▶ **Directions for this task**: Find and return every line of the data that contains the word "bitsOf".

▶ **Provided information**:

-- ==== Sys2Proof/Laws/Frame.lean ====
section
/-! SUPPORT. How the frames of statements are built up, one update at a time, and what they say of a whole register. -/

namespace Sys2Proof.Machine

theorem FldsKept.refl (l : List Field) (s : State) : FldsKept l s s := fun _ _ => rfl

theorem FldsKept.trans {l : List Field} {s t u : State} (h1 : FldsKept l s t) (h2 : FldsKept l t u) : FldsKept l s u :=
  fun f hf => (h2 f hf).trans (h1 f hf)

theorem FldsKept.mono {l m : List Field} {s t : State} (h : FldsKept l s t) (hl : ∀ g ∈ l, g ∈ m) : FldsKept m s t :=
  fun f hf => h f fun g hg => hf g (hl g hg)

/-- What has the same registers keeps every field. -/
theorem FldsKept.regs {l : List Field} {s t u : State} (h : FldsKept l s t) (hr : u.regs = t.regs) : FldsKept l s u := by
  intro f hf
  rw [← h f hf]
  unfold fld reg
  rw [hr]

/-- A write to a listed field. -/
theorem FldsKept.setFld {l : List Field} {s t : State} (h : FldsKept l s t) {f : Field} (hf : f ∈ l) (v : Nat) :
    FldsKept l s (setFld t f v) := by
  intro g hg
  rw [fld_setFld_apart t f g v, h g hg]
  have := hg f hf
  unfold Field.apart at this
  tauto

/-- A write to a register listed as a whole. -/
theorem FldsKept.setReg {l : List Field} {s t : State} (h : FldsKept l s t) {a : Nat} (ha : whole a ∈ l) (v : Word) :
    FldsKept l s (setReg t a v) := by
  intro g hg
  rw [← h g hg]
  have hga := hg _ ha
  by_cases e : g.addr = a
  · rcases hga with h1 | h1 | h1
    · exact absurd e h1
    · exact absurd h1 (by simp [whole])
    · unfold fld
      have hw : ∀ w : Word, bitsOf w g.hi g.lo = 0 := by
        intro w
        unfold bitsOf
        have : w.toNat >>> g.lo = 0 := by
          rw [Nat.shiftRight_eq_div_pow]
          apply Nat.div_eq_of_lt
          calc w.toNat < 2 ^ 32 := w.isLt
            _ ≤ 2 ^ g.lo := Nat.pow_le_pow_right (by decide) (by simp [whole] at h1; omega)
        rw [this, Nat.zero_mod]
      rw [hw, hw]
  · exact fld_setReg_ne t a v g e

theorem FldsKept.raise {l : List Field} {s t : State} (h : FldsKept l s t) {k : Nat} (hk : intBit k ∈ l) :
    FldsKept l s (raise t k) := h.setFld hk 1

theorem FldsKept.ite {l : List Field} {s t u : State} {c : Prop} [Decidable c] (h1 : c → FldsKept l s t)
    (h2 : ¬c → FldsKept l s u) : FldsKept l s (if c then t else u) := by
  split
  · exact h1 ‹_›
  · exact h2 ‹_›

/-- A register that no listed field lies in is unchanged. -/
theorem FldsKept.reg_eq {l : List Field} {s t : State} (h : FldsKept l s t) {a : Nat} (ha : ∀ g ∈ l, a ≠ g.addr) :
    reg t a = reg s a := by
  have := h (whole a) fun g hg => Or.inl (ha g hg)
  unfold fld bitsOf whole at this
  simp only [Nat.shiftRight_zero] at this
  have h32 : ∀ w : Word, w.toNat % 2 ^ (31 + 1 - 0) = w.toNat := fun w => Nat.mod_eq_of_lt w.isLt
  rw [h32, h32] at this
  exact BitVec.eq_of_toNat_eq this

end Sys2Proof.Machine
end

▶ **The answer**:
      have hw : ∀ w : Word, bitsOf w g.hi g.lo = 0 := by
        unfold bitsOf
  unfold fld bitsOf whole at this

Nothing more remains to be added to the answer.